Толкин и Великая война. На пороге Средиземья - Джон Гарт
Шрифт:
Интервал:
Закладка:
В день высадки на Галлиполи Уайзмен написал Толкину, сообщая, что наконец-то прочел все его стихотворения, присланные Гилсоном пару недель назад. Дж. Б. Смит уже поделился с ним своим высоким мнением о толкиновских стихах, но, только увидев их своими глазами, Уайзмен наконец-то поверил, что его старый друг, один из Великих Братьев-Близнецов, в самом деле стал поэтом. «Ума не приложу, где ты берешь все эти свои потрясающие слова», – писал он. «Жителя Луны» он назвал «великолепно разухабистым», а про «Два Древа» сказал, что ничего лучше не читал вот уже целую вечность. Более того, Уайзмен начал сочинять музыку к «Солнечному лесу» для двух скрипок, виолончели и фагота. Заимствуя сравнение из военной действительности, он описал финал еще одного стихотворения, «Коперник и Птолемей», как «методичный, тщательно просчитанный обстрел снарядами с газом удушающего действия». Стихи Толкина поразили его до глубины души. «Они обрушились на меня словно гром с ясного неба».

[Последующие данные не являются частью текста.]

-- ==== Sys2Proof/Laws/Video.lean ====
section
/-! SUPPORT. The video memory: what putting, flipping and drawing pixels does to each pixel, to the events and to the registry. -/

namespace Sys2Proof.Machine

/-! ### One byte, one pixel -/

theorem getLsbD_putBit (byte : Byte) (k j : Nat) (hk : k < 8) (b : Bool) :
    (putBit byte k b).getLsbD j = if j = k then b else byte.getLsbD j := by
  by_cases hj : j < 8
  · cases b <;> by_cases h : j = k <;> simp [putBit, h, hj, hk] <;> omega
  · have : j ≠ k := by omega
    simp [this, BitVec.getLsbD_of_ge _ _ (Nat.le_of_not_lt hj)]

theorem pixelBit_lt (x : Fin 64) : pixelBit x < 8 := by unfold pixelBit; omega

/-- Two pixels share a byte and a bit only if they are the same pixel (R97). -/
theorem pixelByte_bit_inj {x x' : Fin 64} {y y' : Fin 32} (hb : pixelByte x' y' = pixelByte x y)
    (hk : pixelBit x' = pixelBit x) : x' = x ∧ y' = y := by
  have h := congrArg Fin.val hb
  simp only [pixelByte] at h
  unfold pixelBit at hk
  have := x.isLt; have := x'.isLt; have := y.isLt; have := y'.isLt
  exact ⟨Fin.ext (by omega), Fin.ext (by omega)⟩

theorem Video.pixel_putPixel (d : Video) (x x' : Fin 64) (y y' : Fin 32) (b : Bool) :
    (d.putPixel x y b).pixel x' y' = if x' = x ∧ y' = y then b else d.pixel x' y' := by
  simp only [Video.pixel, Video.putPixel, Fin.getElem_fin, Vector.getElem_set]
  by_cases hb : pixelByte x y = pixelByte x' y'
  · rw [if_pos (congrArg Fin.val hb), getLsbD_putBit _ _ _ (pixelBit_lt x)]
    by_cases hk : pixelBit x' = pixelBit x
    · obtain ⟨rfl, rfl⟩ := pixelByte_bit_inj hb.symm hk
      simp
    · rw [if_neg hk, if_neg (fun h => hk (by rw [h.1]))]
      simp only [hb]
  · rw [if_neg (fun h => hb (Fin.ext h)), if_neg (fun h => hb (by rw [h.1, h.2]))]

section
variable (d : Video) (e : VideoEvent) (x x' : Fin 64) (y y' : Fin 32) (b : Bool)

@[simp] theorem Video.emit_pixel : (d.emit e).pixel x y = d.pixel x y := rfl
@[simp] theorem Video.emit_listeners : (d.emit e).listeners = d.listeners := rfl
@[simp] theorem Video.emit_nextId : (d.emit e).nextId = d.nextId := rfl
@[simp] theorem Video.clearOutput_pixel : d.clearOutput.pixel x y = d.pixel x y := rfl
@[simp] theorem Video.clearOutput_listeners : d.clearOutput.listeners = d.listeners := rfl
@[simp] theorem Video.clearOutput_nextId : d.clearOutput.nextId = d.nextId := rfl
@[simp] theorem Video.clear_listeners : d.clear.listeners = d.listeners := rfl
@[simp] theorem Video.clear_nextId : d.clear.nextId = d.nextId := rfl
@[simp] theorem Video.setPixel_listeners : (d.setPixel x y b).1.listeners = d.listeners := rfl
@[simp] theorem Video.setPixel_nextId : (d.setPixel x y b).1.nextId = d.nextId := rfl
@[simp] theorem Video.flip_listeners : (d.flip x y).1.listeners = d.listeners := rfl
@[simp] theorem Video.flip_nextId : (d.flip x y).1.nextId = d.nextId := rfl

theorem Video.clear_pixel : d.clear.pixel x y = false := by
  simp [Video.clear, Video.pixel, Video.emit]

theorem Video.setPixel_pixel :
    (d.setPixel x y b).1.pixel x' y' = if x' = x ∧ y' = y then b else d.pixel x' y' :=
  Video.pixel_putPixel d x x' y y' b

theorem Video.flip_pixel :
    (d.flip x y).1.pixel x' y' = if x' = x ∧ y' = y then !d.pixel x y else d.pixel x' y' :=
  Video.pixel_putPixel d x x' y y' _

end

/-! ### Many flips -/

@[simp] theorem Video.flipAll_listeners (d : Video) (ps : List (Fin 64 × Fin 32)) :
    (d.flipAll ps).1.listeners = d.listeners := by
  induction ps generalizing d with
  | nil => rfl
  | cons p ps ih => rw [Video.flipAll, ih, Video.flip_listeners]

@[simp] theorem Video.flipAll_nextId (d : Video) (ps : List (Fin 64 × Fin 32)) :
    (d.flipAll ps).1.nextId = d.nextId := by
  induction ps generalizing d with
  | nil => rfl
  | cons p ps ih => rw [Video.flipAll, ih, Video.flip_nextId]

/-- Flipping distinct pixels inverts exactly those. -/
theorem Video.flipAll_pixel (d : Video) {ps : List (Fin 64 × Fin 32)} (h : ps.Nodup) (x : Fin 64) (y : Fin 32) :
    (d.flipAll ps).1.pixel x y = (d.pixel x y ^^ decide ((x, y) ∈ ps)) := by
  induction ps generalizing d with
  | nil => simp [Video.flipAll]
  | cons p ps ih =>
    rw [List.nodup_cons] at h
    rw [Video.flipAll, ih _ h.2, Video.flip_pixel]
    by_cases hp : (x, y) = p
    · subst hp
      simp [h.1]
    · have : ¬(x = p.1 ∧ y = p.2) := fun e => hp (Prod.ext e.1 e.2)
      simp [hp, this]

/-- Flipping distinct pixels reports a collision exactly when one of them was set. -/
theorem Video.flipAll_collision (d : Video) {ps : List (Fin 64 × Fin 32)} (h : ps.Nodup) :
    (d.flipAll ps).2 = ps.any fun p => d.pixel p.1 p.2 := by
  induction ps generalizing d with
  | nil => rfl
  | cons p ps ih =>
    rw [List.nodup_cons] at h
    rw [Video.flipAll, ih _ h.2, List.any_cons]
    show (d.pixel p.1 p.2 || _) = (d.pixel p.1 p.2 || _)
    congr 1
    rw [Bool.eq_iff_iff, List.any_eq_true, List.any_eq_true]
    refine exists_congr fun q => and_congr_right fun hq => ?_
    rw [Video.flip_pixel, if_neg]
    rintro ⟨h1, h2⟩
    exact h.1 (by rwa [show q = p from Prod.ext h1 h2] at hq)

/-- Flipping distinct pixels sends one event per flip, in order, with the new value. -/
theorem Video.flipAll_events (d : Video) {ps : List (Fin 64 × Fin 32)} (h : ps.Nodup) :
    (d.flipAll ps).1.events = d.events ++ ps.map fun p => .pixelChanged p.1 p.2 (!d.pixel p.1 p.2) := by
  induction ps generalizing d with
  | nil => simp [Video.flipAll]
  | cons p ps ih =>
    rw [List.nodup_cons] at h
    rw [Video.flipAll, ih _ h.2, List.map_cons]
    have e : (d.flip p.1 p.2).1.events = d.events ++ [.pixelChanged p.1 p.2 (!d.pixel p.1 p.2)] := rfl
    rw [e, List.append_assoc, List.singleton_append]
    congr 2
    apply List.map_congr_left
    intro q hq
    rw [Video.flip_pixel, if_neg]
    rintro ⟨h1, h2⟩
    exact h.1 (by rwa [show q = p from Prod.ext h1 h2] at hq)

/-- Every event is delivered to every listener, in the order of events and then of registration. -/
theorem Video.flipAll_calls (d : Video) {ps : List (Fin 64 × Fin 32)} (h : ps.Nodup) :
    (d.flipAll ps).1.calls = d.calls ++ (ps.map fun p => VideoEvent.pixelChanged p.1 p.2 (!d.pixel p.1 p.2)).flatMap
      fun e => d.listeners.map fun l => .notify l.1 e := by
  induction ps generalizing d with
  | nil => simp [Video.flipAll]
  | cons p ps ih =>
    rw [List.nodup_cons] at h
    rw [Video.flipAll, ih _ h.2, List.map_cons, List.flatMap_cons]
    have e : (d.flip p.1 p.2).1.calls =
        d.calls ++ d.listeners.map fun l => .notify l.1 (.pixelChanged p.1 p.2 (!d.pixel p.1 p.2)) := rfl
    rw [e, List.append_assoc, Video.flip_listeners]
    congr 3
    apply List.map_congr_left
    intro q hq
    rw [Video.flip_pixel, if_neg]
    rintro ⟨h1, h2⟩
    exact h.1 (by rwa [show q = p from Prod.ext h1 h2] at hq)

/-! ### Sprites -/

theorem mem_rowPixels (x0 y0 r : Nat) (row : Byte) (p : Fin 64 × Fin 32) :
    p ∈ rowPixels x0 y0 r row ↔
      ∃ c < 8, row.getLsbD (7 - c) = true ∧ p.1.val = (x0 + c) % 64 ∧ p.2.val = (y0 + r) % 32 := by
  obtain ⟨px, py⟩ := p
  simp only [rowPixels, List.mem_filterMap, List.mem_range, Option.ite_none_right_eq_some, Option.some.injEq,
    Prod.mk.injEq, Fin.ext_iff, Fin.val_ofNat]
  constructor
  · rintro ⟨c, h1, h2, h3, h4⟩; exact ⟨c, h1, h2, h3.symm, h4.symm⟩
  · rintro ⟨c, h1, h2, h3, h4⟩; exact ⟨c, h1, h2, h3.symm, h4.symm⟩

/-- The pixels of a sprite: the set bits of its rows, placed and wrapped (R109). -/
theorem mem_spritePixels (x0 y0 r : Nat) (rows : List Byte) (p : Fin 64 × Fin 32) :
    p ∈ spritePixels x0 y0 r rows ↔
      ∃ k < rows.length, ∃ c < 8, (rows.getD k 0).getLsbD (7 - c) = true ∧ p.1.val = (x0 + c) % 64 ∧
        p.2.val = (y0 + (r + k)) % 32 := by
  induction rows generalizing r with
  | nil => simp [spritePixels]
  | cons row rows ih =>
    rw [spritePixels, List.mem_append, mem_rowPixels, ih]
    constructor
    · rintro (⟨c, h⟩ | ⟨k, hk, c, h⟩)
      · exact ⟨0, by simp, c, by simpa using h⟩
      · refine ⟨k + 1, by simpa using hk, c, ?_⟩
        rw [show r + (k + 1) = r + 1 + k by omega]
        simpa using h
    · rintro ⟨k, hk, c, h⟩
      cases k with
      | zero => exact .inl ⟨c, by simpa using h⟩
      | succ k =>
        refine .inr ⟨k, by simpa using hk, c, ?_⟩
        rw [show r + 1 + k = r + (k + 1) by omega]
        simpa using h

theorem nodup_rowPixels (x0 y0 r : Nat) (row : Byte) : (rowPixels x0 y0 r row).Nodup := by
  apply List.Pairwise.filterMap (R := fun c c' : Nat => c < 8 ∧ c' < 8 ∧ c ≠ c')
  · rintro c c' ⟨h1, h2, h3⟩ p hp q hq
    simp only [Option.ite_none_right_eq_some, Option.some.injEq] at hp hq
    rintro rfl
    have h := congrArg (fun t : Fin 64 × Fin 32 => t.1.val) (hp.2.trans hq.2.symm)
    simp only [Fin.val_ofNat] at h
    omega
  · decide

/-- Within one draw no pixel is flipped twice (R109): a sprite has at most 15 rows. -/
theorem nodup_spritePixels (x0 y0 r : Nat) (rows : List Byte) (h : rows.length ≤ 32) :
    (spritePixels x0 y0 r rows).Nodup := by
  induction rows generalizing r with
  | nil => exact List.nodup_nil
  | cons row rows ih =>
    simp only [List.length_cons] at h
    rw [spritePixels, List.nodup_append]
    refine ⟨nodup_rowPixels _ _ _ _, ih _ (by omega), ?_⟩
    intro p hp q hq
    rw [mem_rowPixels] at hp
    rw [mem_spritePixels] at hq
    obtain ⟨c, _, _, _, h2⟩ := hp
    obtain ⟨k, hk, c', _, _, _, h4⟩ := hq
    rintro rfl
    omega

/-- The pixels of a sprite read from n rows are those of R109. -/
theorem mem_sprite_iff (x0 y0 : Byte) (n : Nat) (rows : Nat → Byte) (p : Fin 64 × Fin 32) :
   p ∈ spritePixels x0.toNat y0.toNat 0 ((List.range n).map rows) ↔ InSprite x0 y0 n rows p.1 p.2 := by
  rw [mem_spritePixels]
  unfold InSprite
  simp only [List.length_map, List.length_range, Nat.zero_add]
  refine exists_congr fun k => and_congr_right fun hk => ?_
  simp [List.getD, hk]

theorem map_rowPixels (x0 y0 r : Nat) (row : Byte) (f : Fin 64 × Fin 32 → VideoEvent) :
  (rowPixels x0 y0 r row).map f = (List.range 8).filterMap fun c => if row.getLsbD (7 - c) = true then some (f (Fin.ofNat 64 (x0 + c), Fin.ofNat 32 (y0 + r))) else none := by
  rw [rowPixels, List.map_filterMap]
  congr 1; funext c
  split <;> rfl

/-- The pixels of a sprite in order, row by row and bit by bit. -/
theorem map_spritePixels (x0 y0 r : Nat) (n : Nat) (rows : Nat → Byte) (f : Fin 64 × Fin 32 → VideoEvent) :
  (spritePixels x0 y0 r ((List.range n).map rows)).map f = (List.range n).flatMap fun k => (List.range 8).filterMap fun c => if (rows k).getLsbD (7 - c) = true then some (f (Fin.ofNat 64 (x0 + c), Fin.ofNat 32 (y0 + (r + k)))) else none := by
  induction n generalizing r rows with
  | zero => rfl
  | succ n ih =>
    rw [List.range_succ_eq_map, List.map_cons, spritePixels, List.map_append, map_rowPixels, List.map_map, List.flatMap_cons]
    have := ih (r+1) (rows ∘ Nat.succ)
    rw [this, List.flatMap_map]
    congr 2
    funext k
    simp only [Function.comp, Nat.succ_eq_add_one, show r + 1 + k = r + (k+1) by omega]

end Sys2Proof.Machine
end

Апрель 1915 года, ознаменовавший первую весну Великой войны, возможно и был тем самым «жесточайшим месяцем», что представлял себе Т. С. Элиот, сочиняя «Бесплодную землю»: чудесная погода, повсюду пробуждается жизнь – и леденящий ужас: новости и слухи рассказывают о тысячах юношей, гибнущих на всех фронтах. Совсем под боком цеппелины[40] сбрасывали бомбы на эссекское побережье – туда, где десятью веками ранее англосаксонский эрл Беорхтнот и его дружина были наголову разбиты грабителями-викингами. Толкин, на тот момент изучавший древнеанглийскую поэму «Битва при Мэлдоне», посвященную этому давнему столкновению между тевтонами с континента и их островными родичами, уже знал строки, произнесенные одним из дружинников Беорхтнота, когда удача отвернулась от англичан:
Впоследствии Толкин перевел эти слова так: «Духом владейте, доблестью укрепитесь, / сила иссякла – сердцем мужайтесь…»[41] При всей своей древности эта краткая формулировка ка северного героического кодекса наглядно отвечала на запрос современной Толкину эпохи. В ней присутствует осознание неизбежности смерти – и упрямое стремление достичь сколь можно большего, пока еще есть силы. В отношении личного боевого духа, да и общего стратегического настроя такое отношение более уместно, чем жертвенный, полумистический тон уже знаменитого на тот момент стихотворения Руперта Брука «Солдат», подразумевающий, что солдат ценнее для своей нации в смерти, нежели в жизни:
Дж. Б. Смит восхищался поэзией Брука и считал, что Толкину стоило бы ее почитать, но стихи, написанные Толкином, когда тот в конце месяца снова обосновался в доме № 59 на Сент-Джон-стрит, были совершенно иными. Во вторник 27 апреля он взялся за два произведения «про фэйри» и на следующий же день их закончил. Одно из них, «Ты и Я и Домик Утраченной Игры», – это любовное стихотворение длиной в 65 строк, обращенное к Эдит. В нем интригующе предполагается, что, когда Джон Рональд и Эдит впервые встретились, они уже были знакомы друг с другом в снах:
В стихотворении рассказывается о двух детях, которые во сне попадают в загадочный и таинственный домик с окнами на море. Разумеется, он совершенно не похож на городскую обстановку, в которой Джон Рональд и Эдит познакомились на самом деле. Здесь нашли выражение пристрастия Толкина, которые столь живо отзывались на Сэрхоул, на Реднэл и на каникулы у морского побережья или были некогда сформированы этими местами. Но Толкин уже разрывался надвое между ностальгическими красотами сельской Англии и неведомым, необузданным великолепием. Примечательно, что занятия прочих детей, во сне оказавшихся в Домике Утраченной Игры, намекают на тягу Толкина к созданию миров: пока одни танцуют, поют и играют, другие собираются «возводить / дома, помосты в кронах, / чертогов купола».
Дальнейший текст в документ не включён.